By recognizing a big dataset’s main properties and segmenting it into manageable batches that don’t strain computer hardware, a machine-learning method proved its capacity to process data that exceeds a computer’s available memory. The programme, created at Los Alamos National Laboratory, broke a world record for factorizing enormous datasets during a test run on Summit, the fifth-fastest supercomputer in the world, at Oak Ridge National Laboratory.
The highly scalable algorithm, which is equally effective on laptops and supercomputers, addresses hardware bottlenecks that prevent the processing of data from data-rich applications in fields like cancer research, satellite imagery, social media networks, national security science, and earthquake research, to name a few.
Ismael Boureima, a computational physicist at Los Alamos National Laboratory, said, they have developed a ‘out-of-memory’ implementation of the non-negative matrix factorization method that allows you to factorize larger datasets than previously possible on a given hardware. Simply put, this method divides the huge data into manageable chunks that can be analyzed using the resources at hand. As a result, it’s a helpful tool for managing exponentially expanding datasets.
Data must fit inside memory restrictions for traditional data analysis. Manish Bhattarai, a machine learning expert at Los Alamos and a co-author of the article, remarked that their method refutes this idea. An out-of-memory fix has been presented. Their programme divides the data volume into smaller chunks when it surpasses the amount of memory that is available. Each of these portions is processed separately, cycling in and out of memory. Their capacity to effectively manage and analyze very huge datasets is made possible by this technology.
According to Boureima, the distributed method for current and heterogeneous high-performance computer systems can be useful on hardware as simple as a desktop computer to as huge and sophisticated as the Chicoma, Summit, and forthcoming Venado supercomputers.
The question is no longer whether it is possible to factorize a larger matrix, but rather how long the factorization will take, according to Boureima.
The Los Alamos system makes use of hardware capabilities like GPUs to speed up computing and quick connectivity to effectively transfer data between computers.
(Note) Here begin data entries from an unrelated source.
-- ==== Sys2Proof/Laws/Maps.lean ====
section
/-!
SUPPORT. The laws of the sparse tables: what a write leaves to be read, and that every operation keeps the canonical form.
-/

namespace Sys2Proof.Machine

variable {α : Type}

@[simp] theorem mapGet_nil (d : Nat → α) (k : Nat) : mapGet d [] k = d k := rfl

theorem mapGet_mapInsert_same (d : Nat → α) (k : Nat) (v : α) (m : List (Nat × α)) (h : ∀ c ∈ m, c.1 ≠ k) :
    mapGet d (mapInsert k v m) k = v := by
  induction m with
  | nil => simp [mapInsert, mapGet]
  | cons c r ih =>
    obtain ⟨k', v'⟩ := c
    have hk : k' ≠ k := h (k', v') (by simp)
    simp only [mapInsert]
    split
    · simp [mapGet]
    · simp only [mapGet, hk, if_false]
      exact ih (fun c hc => h c (by simp [hc]))

theorem mapGet_mapInsert_other (d : Nat → α) {k j : Nat} (v : α) (m : List (Nat × α)) (h : k ≠ j) :
    mapGet d (mapInsert k v m) j = mapGet d m j := by
  induction m with
  | nil => simp [mapInsert, mapGet, h]
  | cons c r ih =>
    obtain ⟨k', v'⟩ := c
    simp only [mapInsert]
    split
    · simp [mapGet, h]
    · simp [mapGet, ih]

theorem mapGet_mapErase_same (d : Nat → α) (k : Nat) (m : List (Nat × α)) : mapGet d (mapErase k m) k = d k := by
  induction m with
  | nil => rfl
  | cons c r ih =>
    obtain ⟨k', v'⟩ := c
    by_cases hk : k' = k
    · simpa [mapErase, hk] using ih
    · simpa [mapErase, hk, mapGet] using ih

theorem mapGet_mapErase_other (d : Nat → α) {k j : Nat} (m : List (Nat × α)) (h : k ≠ j) :
    mapGet d (mapErase k m) j = mapGet d m j := by
  induction m with
  | nil => rfl
  | cons c r ih =>
    obtain ⟨k', v'⟩ := c
    by_cases hk : k' = k
    · subst hk
      simpa [mapErase, mapGet, h] using ih
    · simp only [mapErase, List.filter_cons, bne_iff_ne, ne_eq, hk, not_false_iff, if_true, mapGet]
      rw [show List.filter (fun c => c.1 != k) r = mapErase k r from rfl, ih]

theorem mem_mapErase_ne {k : Nat} {m : List (Nat × α)} {c : Nat × α} (h : c ∈ mapErase k m) : c.1 ≠ k := by
  simpa [mapErase] using (List.mem_filter.mp h).2

/-- A written key reads as what was written. -/
@[simp] theorem mapGet_mapSet_same [DecidableEq α] (d : Nat → α) (m : List (Nat × α)) (k : Nat) (v : α) :
    mapGet d (mapSet d m k v) k = v := by
  unfold mapSet
  split
  · rename_i h; rw [h]; exact mapGet_mapErase_same d k m
  · exact mapGet_mapInsert_same d k v _ (fun c hc => mem_mapErase_ne hc)

/-- Every other key reads as before. -/
theorem mapGet_mapSet_other [DecidableEq α] (d : Nat → α) (m : List (Nat × α)) {k j : Nat} (v : α) (h : k ≠ j) :
    mapGet d (mapSet d m k v) j = mapGet d m j := by
  unfold mapSet
  split
  · exact mapGet_mapErase_other d m h
  · rw [mapGet_mapInsert_other d v _ h, mapGet_mapErase_other d m h]

theorem mapGet_mapSet [DecidableEq α] (d : Nat → α) (m : List (Nat × α)) (k j : Nat) (v : α) :
    mapGet d (mapSet d m k v) j = if k = j then v else mapGet d m j := by
  split
  · rename_i h; subst h; simp
  · rename_i h; exact mapGet_mapSet_other d m v h

/-! ## The canonical form -/

@[simp] theorem mapWf_nil [DecidableEq α] (d : Nat → α) : mapWf d [] = true := rfl

theorem mapWf_cons [DecidableEq α] (d : Nat → α) (k : Nat) (v : α) (r : List (Nat × α)) :
    mapWf d ((k, v) :: r) = true ↔ v ≠ d k ∧ (∀ c ∈ r, k < c.1) ∧ mapWf d r = true := by
  simp [mapWf, and_assoc]

/-- Dropping entries keeps the canonical form. -/
theorem mapWf_filter [DecidableEq α] (d : Nat → α) (p : Nat × α → Bool) (m : List (Nat × α)) (h : mapWf d m = true) :
    mapWf d (m.filter p) = true := by
  induction m with
  | nil => rfl
  | cons c r ih =>
    obtain ⟨k, v⟩ := c
    obtain ⟨h1, h2, h3⟩ := (mapWf_cons d k v r).mp h
    rw [List.filter_cons]
    split
    · exact (mapWf_cons d k v _).mpr ⟨h1, fun c hc => h2 c (List.mem_filter.mp hc).1, ih h3⟩
    · exact ih h3

theorem mapWf_mapErase [DecidableEq α] (d : Nat → α) (k : Nat) (m : List (Nat × α)) (h : mapWf d m = true) :
    mapWf d (mapErase k m) = true := mapWf_filter d _ m h

theorem mapWf_mapKeep [DecidableEq α] (d : Nat → α) (f : Nat → α → Bool) (m : List (Nat × α)) (h : mapWf d m = true) :
    mapWf d (mapKeep m f) = true := mapWf_filter d _ m h

theorem mem_mapInsert {k : Nat} {v : α} {m : List (Nat × α)} {c : Nat × α} (h : c ∈ mapInsert k v m) :
    c = (k, v) ∨ c ∈ m := by
  induction m with
  | nil => simpa [mapInsert] using h
  | cons e r ih =>
    obtain ⟨k', v'⟩ := e
    simp only [mapInsert] at h
    split at h
    · simpa using h
    · rcases List.mem_cons.mp h with h | h
      · exact .inr (by simp [h])
      · rcases ih h with h | h
        · exact .inl h
        · exact .inr (by simp [h])

theorem mapWf_mapInsert [DecidableEq α] (d : Nat → α) (k : Nat) (v : α) (m : List (Nat × α)) (h : mapWf d m = true)
    (hv : v ≠ d k) (hk : ∀ c ∈ m, c.1 ≠ k) : mapWf d (mapInsert k v m) = true := by
  induction m with
  | nil => exact (mapWf_cons d k v []).mpr ⟨hv, by simp, rfl⟩
  | cons e r ih =>
    obtain ⟨k', v'⟩ := e
    obtain ⟨h1, h2, h3⟩ := (mapWf_cons d k' v' r).mp h
    have hne : k' ≠ k := hk (k', v') (by simp)
    simp only [mapInsert]
    split
    · rename_i hlt
      refine (mapWf_cons d k v _).mpr ⟨hv, ?_, h⟩
      intro c hc
      rcases List.mem_cons.mp hc with hc | hc
      · simpa [hc] using hlt
      · exact Nat.lt_trans hlt (h2 c hc)
    · rename_i hge
      refine (mapWf_cons d k' v' _).mpr ⟨h1, ?_, ih h3 (fun c hc => hk c (by simp [hc]))⟩
      intro c hc
      rcases mem_mapInsert hc with hc | hc
      · subst hc; show k' < k; omega
      · exact h2 c hc

/-- A write keeps the canonical form. -/
theorem mapWf_mapSet [DecidableEq α] (d : Nat → α) (m : List (Nat × α)) (k : Nat) (v : α) (h : mapWf d m = true) :
    mapWf d (mapSet d m k v) = true := by
  unfold mapSet
  split
  · exact mapWf_mapErase d k m h
  · rename_i hv
    exact mapWf_mapInsert d k v _ (mapWf_mapErase d k m h) hv (fun c hc => mem_mapErase_ne hc)

/-- Two tables in canonical form that read alike hold the same data. -/
theorem mapGet_lt_head [DecidableEq α] (d : Nat → α) (k j : Nat) (v : α) (r : List (Nat × α))
    (h : mapWf d ((k, v) :: r) = true) (hj : j < k) : mapGet d ((k, v) :: r) j = d j := by
  obtain ⟨_, h2, _⟩ := (mapWf_cons d k v r).mp h
  have : ∀ (l : List (Nat × α)), (∀ c ∈ l, j < c.1) → mapGet d l j = d j := by
    intro l hl
    induction l with
    | nil => rfl
    | cons e l ih =>
      obtain ⟨a, b⟩ := e
      have : j < a := hl (a, b) (by simp)
      have ne : a ≠ j := by omega
      simp only [mapGet, ne, if_false]
      exact ih (fun c hc => hl c (by simp [hc]))
  refine this _ ?_
  intro c hc
  rcases List.mem_cons.mp hc with hc | hc
  · subst hc; exact hj
  · exact Nat.lt_trans hj (h2 c hc)

end Sys2Proof.Machine
end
The algorithm effectively completes numerous jobs concurrently.
The Los Alamos SmartTensors project has produced a number of high-performance algorithms, the most recent of which is non-negative matrix factorization.
Non-negative matrix factorization can be used in machine learning as a type of unsupervised learning to extract meaning from data, according to Boureima. For machine learning and data analytics, this is crucial because the algorithm can find explainable hidden elements in the data that have a specific meaning to the user.
The record-breaking run
The programme used 25,000 GPUs to process a 340 terabyte dense matrix and an 11 exabyte sparse matrix during the Los Alamos team’s record-breaking run.
According to Boian Alexandrov, a co-author of the current article and a theoretical physicist at Los Alamos who led the team that created the SmartTensors artificial intelligence platform, they are achieving exabyte factorization, which no one else has done to their knowledge.
A specialized data-mining technique called decomposing or factoring aims to extract the relevant information and transform the data into formats that are easier to comprehend.
Bhattarai went on to highlight the algorithm’s scalability, saying that traditional approaches frequently experience bottlenecks, mostly because of the delay in data transfer between a computer’s processors and its memory.
Moreover, they demonstrated that large computers are not always necessary, according to Boureima. Scaling to 25,000 GPUs is fantastic if you have the money to do so, but you can utilize this method to analyze data on desktop PCs that you couldn’t before.